§ Data for the task

-- ==== Sys2Proof/Syntax.lean ====
section
/-! DEFINITION. The commands of Ulvia: one constructor of `Instr` per row of the opcode table, with the
operands that the spec's event or request carries, and the plain data those operands are made of. -/

namespace Sys2Proof

/-- The origin of a request (R254, Table 8.2). -/
inductive Origin where
  | reeve
  | can (c : Fin 2)
  | twoWire
  | service
  | twin
  | lane (node : Fin 1024)
deriving DecidableEq, Repr

/-- A Lane port (R323). -/
inductive LanePort where
  | a
  | b
deriving DecidableEq, Repr

/-- The conversions of a sense channel since its last value, oldest first: the voltages at the converter's input, in µV,
after the pilot is subtracted (R35, R72, R79, R109, R120, R164, R462). For channels 122 to 127, the supply itself. -/
structure Sample where
  ch : Fin 256
  inputs : List Int
deriving DecidableEq, Repr

/-- The condition of R128 that detected the removal of a string. -/
inductive RemovalCause where
  | noCurrent
  | feedbackOpen
  | lowVoltage
deriving DecidableEq, Repr

/-- The payload of a SHARE frame (Table 2.5). -/
structure SharePayload where
  group : BitVec 8
  state : BitVec 8
  flags : BitVec 16
  budget : Int
  demand : Int
  well : Nat
  ride : Nat
deriving DecidableEq, Repr

/-- A HAMPER frame (Table 8.11): coordinator, its handle, apply time, deadline and vote fields. -/
structure DomainFrame where
  coordinator : Fin 1024
  handle : BitVec 8
  applyTime : Nat
  deadline : Nat := 0
  no : Bool := false
  detail : BitVec 8 := 0
  position : BitVec 8 := 0
deriving DecidableEq, Repr

/-- A USDO request to this node-ID (R297): read or write, expedited (`segmented` false) or the initiate of a segmented session. -/
structure UsdoRequest where
  write : Bool
  k : Key
  segmented : Bool
  data : List Byte
deriving DecidableEq, Repr

/-- A two-wire WRITE or READ frame ended by STOP (Table 9.7): the address on the bus, `len` its LEN byte, and the byte in
the place of PEC, if the frame does not end before it. -/
structure TwFrame where
  addr : BitVec 7
  seq : BitVec 8
  k : Key
  len : Nat
  data : List Byte
  pec : Option (BitVec 8)
deriving DecidableEq, Repr

/-- The TRANSITION payload of the LIFECYCLE command (R446). -/
structure LcTransition where
  target : BitVec 8
  nonce : List Byte
  publicKey : List Byte
  signature : List Byte
deriving DecidableEq, Repr

/-- A Lane frame as it stands on the wire (Table 10.1); `reservedSet` says a field marked reserved is not 0. -/
structure LaneFrame where
  dest : BitVec 11
  cls : BitVec 4
  src : BitVec 11
  seq : BitVec 16
  dir : Bool
  hops : BitVec 11
  turns : BitVec 2
  payload : List Byte
  hchk : BitVec 16
  crc : BitVec 32
  reservedSet : Bool := false
deriving DecidableEq, Repr

/-- The flags byte of a TSYNC or ROLL frame (Table 10.4). -/
structure TimeFlags where
  tvalid : Bool := false
  master : Bool := false
  eligible : Bool := false
  refLost : Bool := false
  holdover : Bool := false
deriving DecidableEq, Repr

/-- A TSYNC with its measured arrival time (R344, R345). -/
structure TsyncFrame where
  flags : TimeFlags
  masterId : BitVec 16
  hops : BitVec 16
  epoch : BitVec 8
  departure : Nat
  arrival : Nat
deriving DecidableEq, Repr

/-- A ROLL frame (Table 10.4). -/
structure RollFrame where
  node : Fin 1024
  flags : TimeFlags
  masterId : BitVec 16
  hops : BitVec 16
  epoch : BitVec 8
  serial : Nat
  age : Nat
deriving DecidableEq, Repr

/-- The operations of an OD request (Table 10.5). -/
inductive OdOp where
  | read
  | write
  | domainRead
  | domainWrite
deriving DecidableEq, Repr

/-- An OD request (Table 10.5). -/
structure OdRequest where
  op : OdOp
  tag : BitVec 16
  k : Key
  last : Bool
  offset : Nat
  length : Nat
  data : List Byte
deriving DecidableEq, Repr

/-- An ALM fetch (Table 10.6). -/
structure AlmFetch where
  tag : BitVec 16
  minSeverity : Nat
  count : Nat
  first : Nat
deriving DecidableEq, Repr

/-- The memories of Table 11.4 and R363. -/
inductive MemoryId where
  | reeveSram
  | hamlet (h : Fin 27)
  | mill (m : Fin 16)
  | almanacBuffer
  | nor
deriving DecidableEq, Repr

/-- One die sensor's read (R372, R373): the temperature in 1/16 degrees and the raw count. -/
structure DieReading where
  temp : Int
  raw : Nat
deriving DecidableEq, Repr

/-- A STATE frame of the twin port (Table 13.1). -/
structure TwinFrame where
  role : Nat
  state : Nat
  healthy : Bool
  ready : Bool
  ret : Bool
  heartbeat : Nat
  laneTime : Nat
  almSequence : Nat
deriving DecidableEq, Repr

/-- A TRACK frame (Table 13.1): duties of rails 0 to 15, trim codes of RM0 to RM7, commands of strings 0 to 3. -/
structure TrackFrame where
  duties : Vector Word 16
  trims : Vector (BitVec 16) 8
  commands : Vector Word 4
deriving DecidableEq, Repr

/-- The estimator block of one string (Table 4.7). -/
structure EstBlock where
  capacity : Nat
  charge : Nat
  resistance : Nat
  anchorSoc : Nat
  budget : Nat
  anchorTime : Nat
  dq : Int
  throughput : Nat
  lastVoltage : Int
  cycles : Nat
  frozen : Bool
  lowConf : Bool
  anchorDiscarded : Bool
  phase : Nat
deriving DecidableEq, Repr

/-- One mirrored item (R417): an object's value, a string's estimator block, or the VC target of a rail, where a VC port
holds its command, with the VC slew. -/
inductive MirrorItem where
  | object (k : Key) (v : List Byte)
  | estimator (n : Fin 4) (e : EstBlock)
  | vcTarget (r : Fin 16) (target : Option Int) (slew : Nat)
deriving DecidableEq, Repr

/-- A tri-level strap (R454). -/
inductive Strap where
  | low
  | opened
  | high
deriving DecidableEq, Repr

§ Task
If the string "slew" is in a line of the entries, pick that line out.

§ Result for this task
holds its command, with the VC slew. -/
  | vcTarget (r : Fin 16) (target : Option Int) (slew : Nat)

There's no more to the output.